**Exercise prompt:** From the entries below, transcribe exactly the lines between the line holding "match e with" and the line holding "let p := a.poisonIn x.toNat r.slotSize", inclusive; skip all other lines.

**Exercise material:**

-- ==== Sys2Proof/Machine/Tasks.lean ====
section
/-! DEFINITION. Early-push rings and tasks: the tk instructions (R265 to R275), and what a queue
register of KIND 4 or 5 shares with them. -/

namespace Sys2Proof.Machine

/-! ## Rings (R265 to R267) -/

/-- The attached ring that a team's descriptor address names. -/
def State.ringAt (s : State) (asid : Nat) (desc : Word) : Option (Nat × Ring) :=
  s.rings.find? fun r => r.2.asid == asid && r.2.desc == desc

/-- Rings attached in a cluster (R266). -/
def State.ringsIn (s : State) (cluster : Nat) : Nat :=
  (s.rings.filter fun r => clusterOf r.2.core == cluster).length

/-- Offset in the allocation of slot `i` of a ring (R265). -/
def Ring.slotAt (r : Ring) (i : Nat) : Nat := 128 * r.line + r.slotSize * (i % r.slots)

/-- Why an attach is refused: a cause and a detail. -/
abbrev AttachFault := Cause × Nat

/-- A descriptor's fields as a ring on the team's core, checked (R266). -/
def ringOf (t : Team) (scratch : Nat) (desc : Word) (key : Nat) (bs : List Byte) : Option Ring :=
  let line := bytesAt bs 0 4
  let slot := bytesAt bs 4 2
  let slots := bytesAt bs 6 2
  let head := BitVec.ofNat 32 (bytesAt bs 8 4)
  let tail := BitVec.ofNat 32 (bytesAt bs 12 4)
  let loc := bytesAt bs 16 2
  let sizes := slot == 16 || slot == 32 || slot == 64 || slot == 128
  let zero := (bs.drop 18).all fun b => b == 0
  if !sizes || slots < 2 || 256 < slots || 4095 < loc || !zero || scratch < 128 * line + slot * slots ||
      slots < (tail - head).toNat then none
  else some
    { asid := t.asid, desc := desc, key := key, core := t.core, launch := t.launch, line := line, slotSize := slot,
      slots := slots, head := head, tail := tail, loc := loc, timeline := t.timeline }

/-- Attach a ring on the team's core, or say why not (RING_ATTACH, R266). Slots already between
HEAD and TAIL hold zero bytes and are counted at (LOC, NOW). -/
def attachRing (desc : Word) : Act (Except AttachFault Nat) := do
  let t ← tm
  let i ← me
  let (bs, key, _) ← readPiece { r := true } accRead desc 32
  let s ← get
  if 64 ≤ s.ringsIn (clusterOf t.core) then return .error (.scratch, 4)
  match ringOf t (s.scratchOf t) desc key bs with
  | none => return .error (.scratch, 6)
  | some r =>
    let n := (r.tail - r.head).toNat
    if n != 0 && !t.covers (s.space t.asid) r.loc t.now then return .error (.timeuse, 10)
    if n != 0 then
      match s.addCount (some t.core) t.asid t.timeline r.loc t.now n with
      | none => blockAt { detail := 8 }
      | some s1 => set s1
    let slot : RingSlot := { bytes := zeros r.slotSize, stamp := t.now, timeline := t.timeline, eos := false, producer := i, drain := 0 }
    let id ← fresh
    modify fun (s : State) =>
      let s1 := { s with rings := SMap.put s.rings id { r with queue := List.replicate n slot } }
      s1.withAlloc t.core t.launch fun a =>
        (List.range n).foldl (fun a k => a.write (r.slotAt (r.head + BitVec.ofNat 32 k).toNat) (zeros r.slotSize)) a
    return .ok id

/-- The ring a tk instruction names, attached if need be; `pop` asks for the owner core, a push
for the owner's cluster (R266). -/
def useRing (desc : Word) (pop push : Bool) : Act Nat := do
  let t ← tm
  let s ← get
  match s.ringAt t.asid desc with
  | some (id, r) =>
    if pop && r.core != t.core then fail .scratch 5 desc
    if push && clusterOf r.core != clusterOf t.core then fail .scratch 5 desc
    return id
  | none => do
    match ← attachRing desc with
    | .ok id => return id
    | .error (c, d) => fail c d desc

/-- A ring by number. -/
def State.ring (s : State) (id : Nat) : Ring :=
  (SMap.find s.rings id).getD
    { asid := 0, desc := 0, key := 0, core := 0, launch := {}, line := 0, slotSize := 16, slots := 1, head := 0,
      tail := 0, loc := 0, timeline := 0 }

/-- A ring has room for a push. -/
def Ring.room (r : Ring) : Bool := r.queue.length < r.slots

/-- Put a slot into a ring: its bytes are visible in the scratchpad at once (R269). -/
def State.ringPush (s : State) (id : Nat) (x : RingSlot) : State :=
  let r := s.ring id
  let s1 := { s with rings := SMap.alter s.rings id fun r => { r with tail := r.tail + 1, queue := r.queue ++ [x] } }
  s1.withAlloc r.core r.launch fun a => a.write (r.slotAt r.tail.toNat) x.bytes

/-- Push a slot of the given bytes: the cover test, the wait for room and the count; in a
deterministic launch it is staged (R269, R291). -/
def pushSlot (id : Nat) (bytes : List Byte) (eos : Bool) : Act Unit := do
  let t ← tm
  let i ← me
  let s ← get
  let r := s.ring id
  if !t.covers (s.space t.asid) r.loc t.now then timeuse 8
  let det := s.detOf t
  if !det && !r.room then blockAt { detail := 1 }
  countFor r.loc t.now
  let pad := (bytes ++ zeros r.slotSize).take r.slotSize
  let x : RingSlot := { bytes := pad, stamp := t.now, timeline := t.timeline, eos := eos, producer := i, drain := t.issued }
  if det then do
    let g ← groupOf
    modTm fun t => { t with staged := t.staged ++ [.push id r.loc g x] }
  else modify fun (s : State) => s.ringPush id x

/-- The head slot of a ring once it may be popped: a slot exists, then its producer's writes have
drained (R270). -/
def headSlot (id : Nat) : Act RingSlot := do
  let s ← get
  match (s.ring id).queue with
  | [] => blockAt { detail := 2 }
  | x :: _ => if (s.team x.producer).covered x.drain then return x else blockAt {}

/-- Bytes of a ring's head slot. -/
def State.headBytes (s : State) (id : Nat) : List Byte :=
  let r := s.ring id
  let a := ((s.core r.core).allocs.find? fun a => decide (a.launch = r.launch)).getD { launch := r.launch, size := 0 }
  a.read (r.slotAt r.head.toNat) r.slotSize

/-- Take the head slot: its count, which its pusher added, retires at once (R253, R270), with the acquire
of R243. -/
def popSlot (id : Nat) (x : RingSlot) : Act Unit := do
  let i ← me
  modify fun (s : State) =>
    let r := s.ring id
    let s1 := { s with rings := SMap.alter s.rings id fun r => { r with head := r.head + 1, queue := r.queue.drop 1 } }
    (s1.dropCount r.asid x.timeline r.loc x.stamp).acquire i

/-- A descriptor address, 32-aligned (R265). -/
def ringArg (r : Reg) : Act Word := do
  let a ← sread r
  if a.toNat % 32 != 0 then fail .misalign 0 a
  return a

/-- A scratchpad offset of tk.eq `line` or tk.dq, 16-aligned. -/
def slotOffset (x : Word) : Act Nat := do
  if x.toNat % 16 != 0 then fail .misalign 0 x
  return x.toNat
/-- Its range in the allocation. -/
def slotRange (off n : Nat) : Act Unit := do
  let t ← tm
  if (← get).scratchOf t < off + n then fail .scratch 0 (BitVec.ofNat 64 off)

/-- An action that a fault leaves without effect: the state is as before it, a ring it had attached among the
rest (R261). -/
def undone {α : Type} (act : Act α) : Act α := do
  let s ← get
  tryCatch act fun e =>
    match e with
    | .trap rs => do
      set s
      throw (.trap rs)
    | e => throw e

/-- tk.eq (R269). -/
def tkEq (f : TForm) : Act Unit := undone do
  let desc ← ringArg f.d
  let x ← sread f.a
  let line := f.mod.getLsbD 1
  if line then let _ ← slotOffset x
  let id ← useRing desc false true
  let t ← tm
  let s ← get
  let r := s.ring id
  if line then
    if !t.covers (s.space t.asid) r.loc t.now then timeuse 8
    slotRange x.toNat r.slotSize
    let a := s.allocOf t
    let p := a.poisonIn x.toNat r.slotSize
    if p != 0 then trap { t.record .poison 0 with ea := x, origin := p, load := true }
    pushSlot id (a.read x.toNat r.slotSize) (f.mod.getLsbD 0)
  else pushSlot id (leBytes 8 x.toNat) (f.mod.getLsbD 0)

/-- tk.dq (R270). -/
def tkDq (f : TForm) : Act Unit := undone do
  let desc ← ringArg f.a
  let off ← sread f.b
  let copy := decide (f.b ≠ .zero)
  if copy then let _ ← slotOffset off
  let id ← useRing desc true false
  let t ← tm
  let r := (← get).ring id
  if copy then slotRange off.toNat r.slotSize
  let x ← headSlot id
  let bytes := (← get).headBytes id
  if copy then modify fun (s : State) => s.withAlloc t.core t.launch fun a => a.write off.toNat bytes
  popSlot id x
  swrite f.d (BitVec.ofNat 64 (bytesAt bytes 0 8))
  swriteAt f.d 1 (if x.eos then 1 else 0)
  if f.mod.getLsbD 0 then writePair f.d 2 x.stamp

/-- tk.ring (R271). -/
def tkRing (f : TForm) : Act Unit := do
  let desc ← ringArg f.a
  let id ← useRing desc false false
  let r := (← get).ring id
  swrite f.d (BitVec.ofNat 64 ((r.tail - r.head).toNat + r.slots * 2 ^ 32 + r.core * 2 ^ 48))

/-! ## Tasks (R272 to R275) -/

/-- The gatherer of a cluster has room (R272). -/
def State.gatherRoom (s : State) (cluster : Nat) : Bool :=
  ((s.tasks ++ s.pushed).filter fun t => t.1 == cluster).length < 1024

/-- Send a task to the gatherer of the team's cluster, or stage it (R272, R291). -/
def sendTask (k : Task) : Act Unit := do
  let t ← tm
  let i ← me
  modify fun (s : State) =>
    let s1 := s.owe i k.unit
    if k.kind = 1 && s1.detOf t then s1.withTeam i fun t => { t with staged := t.staged ++ [.task k] }
    else { s1 with pushed := s1.pushed ++ [(clusterOf t.core, k)] }

/-- Push a task of KIND tk.push: the checks, room, its count, and its unit once the team covers (R272). -/
def pushTask (unit : Act Nat) (desc : Word) (loc : Nat) (st : Stamp) (record : List Word) : Act Unit := do
  let t ← tm
  let i ← me
  let s ← get
  if desc.toNat % 128 != 0 then fail .misalign 0 desc
  pairCheck loc st
  if !t.covers (s.space t.asid) loc st then timeuse 8
  if !s.detOf t && !s.gatherRoom (clusterOf t.core) then blockAt { detail := 1 }
  unitRoom
  countFor loc st
  let u ← unit
  sendTask
    { kind := 1, desc := desc.toNat, loc := loc, stamp := st, record := record, launch := t.launch, asid := t.asid,
      timeline := t.timeline, pusher := i, unit := u }

/-- tk.push (R272). -/
def tkPush (f : TForm) : Act Unit := do
  let desc ← sread f.d
  let loc ← locArg f.a
  let rec_ ← match f.b with
    | .zero => pure [0, 0, 0, 0]
    | r => do
      usePoisons r 4
      (List.range 4).mapM (sreadAt r)
  let st ← timeArg f.c f.mod
  pushTask unitOf desc loc st rec_

/-- tk.args (R275). -/
def tkArgs (f : TForm) : Act Unit := do
  let t ← tm
  if f.mod.getLsbD 0 then
    let l ← sread f.a
    let words := if l.toNat < t.lanes && t.origin != 0 then ((t.tasks[l.toNat]?).map (·.record)).getD [] else []
    (List.range 4).forM fun i => swriteAt f.d i (words.getD i 0)
  else
    let loc := if t.origin = 1 then t.taskLoc else 0
    let n := if t.origin = 0 then 0 else t.lanes
    swrite f.d (BitVec.ofNat 64 (n * 2 ^ 32 + t.origin * 2 ^ 12 + loc))

/-- tk.push (R272). -/
def execTkPush (f : TForm) (s : State) : Host.Outcome State Fault Refusal := runCore (tkPush f) s
/-- tk.args (R275). -/
def execTkArgs (f : TForm) (s : State) : Host.Outcome State Fault Refusal := runCore (tkArgs f) s
/-- tk.eq (R269). -/
def execTkEq (f : TForm) (s : State) : Host.Outcome State Fault Refusal := runCore (tkEq f) s
/-- tk.dq (R270). -/
def execTkDq (f : TForm) (s : State) : Host.Outcome State Fault Refusal := runCore (tkDq f) s
/-- tk.ring (R271). -/
def execTkRing (f : TForm) (s : State) : Host.Outcome State Fault Refusal := runCore (tkRing f) s

end Sys2Proof.Machine
end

**Response:**
    match e with
    | .trap rs => do
      set s
      throw (.trap rs)
    | e => throw e

/-- tk.eq (R269). -/
def tkEq (f : TForm) : Act Unit := undone do
  let desc ← ringArg f.d
  let x ← sread f.a
  let line := f.mod.getLsbD 1
  if line then let _ ← slotOffset x
  let id ← useRing desc false true
  let t ← tm
  let s ← get
  let r := s.ring id
  if line then
    if !t.covers (s.space t.asid) r.loc t.now then timeuse 8
    slotRange x.toNat r.slotSize
    let a := s.allocOf t
    let p := a.poisonIn x.toNat r.slotSize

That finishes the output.